Project

General

Profile

Bug #48778

Setting quota triggered ops storms on meta pool

Added by Gerry D about 3 years ago. Updated about 3 years ago.

Status:
Need More Info
Priority:
Normal
Assignee:
-
Category:
-
Target version:
-
% Done:

0%

Source:
Tags:
Backport:
Regression:
No
Severity:
3 - minor
Reviewed:
Affected Versions:
ceph-qa-suite:
Component(FS):
Labels (FS):
Pull request ID:
Crash signature (v1):
Crash signature (v2):

Description

A few days ago, I toyed with setting a quota on a handful (less than 60) directories on my CephFS filesystem. At the time, I was running version 15.2.1. After a while, I noticed the number of operations on my meta pool was extremely high. Normally, this would be near-zero or sometimes a few hundreds. Now this was at about 10K. I removed all the quotas I had set in the hopes that this would resolve the issue, but to no avail.
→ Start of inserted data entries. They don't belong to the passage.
-- ==== Sys2Proof/Word.lean ====
section
/-! DEFINITION. The words of the part: bytes, addresses, identities, 16-bit counts. -/

namespace Sys2Proof

/-- One byte of a host message or the 8 data bits of a line character (R66, R156). -/
abbrev Byte := BitVec 8

/-- A two-byte field or a 16-bit counter (00, Conventions). -/
abbrev Word16 := BitVec 16

/-- A node's 32-bit factory number (Table 1-1). -/
abbrev Identity := BitVec 32

/-- The address part of a head character, 0–127 (R67). -/
abbrev Address := BitVec 7

/-- A 10-bit handle's parts are an index 0–63 and a generation 0–15 (R2). -/
abbrev EntryIndex := Fin 64

/-- Index of a transfer record (R26). -/
abbrev RecordIndex := Fin 32

/-- Index of a receive slot (R89). -/
abbrev SlotIndex := Fin 16

end Sys2Proof
end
As I was due for an upgrade, I decided to upgrade to 15.2.8 yesterday. At first, things seemed to be back to normal. However, after a few hours, a strange pattern started to emerge, where the operations on the meta pool would spike to 20K for approximately 1h40m and then go back to normal for approximately 3h15m, making this a recurring event every 5 hours or so.

I have attached a screenshot to illustrate what this looks like. The first "wave" of 10K IOPS is until I did the upgrade, the next 20K spikes are after the upgrade.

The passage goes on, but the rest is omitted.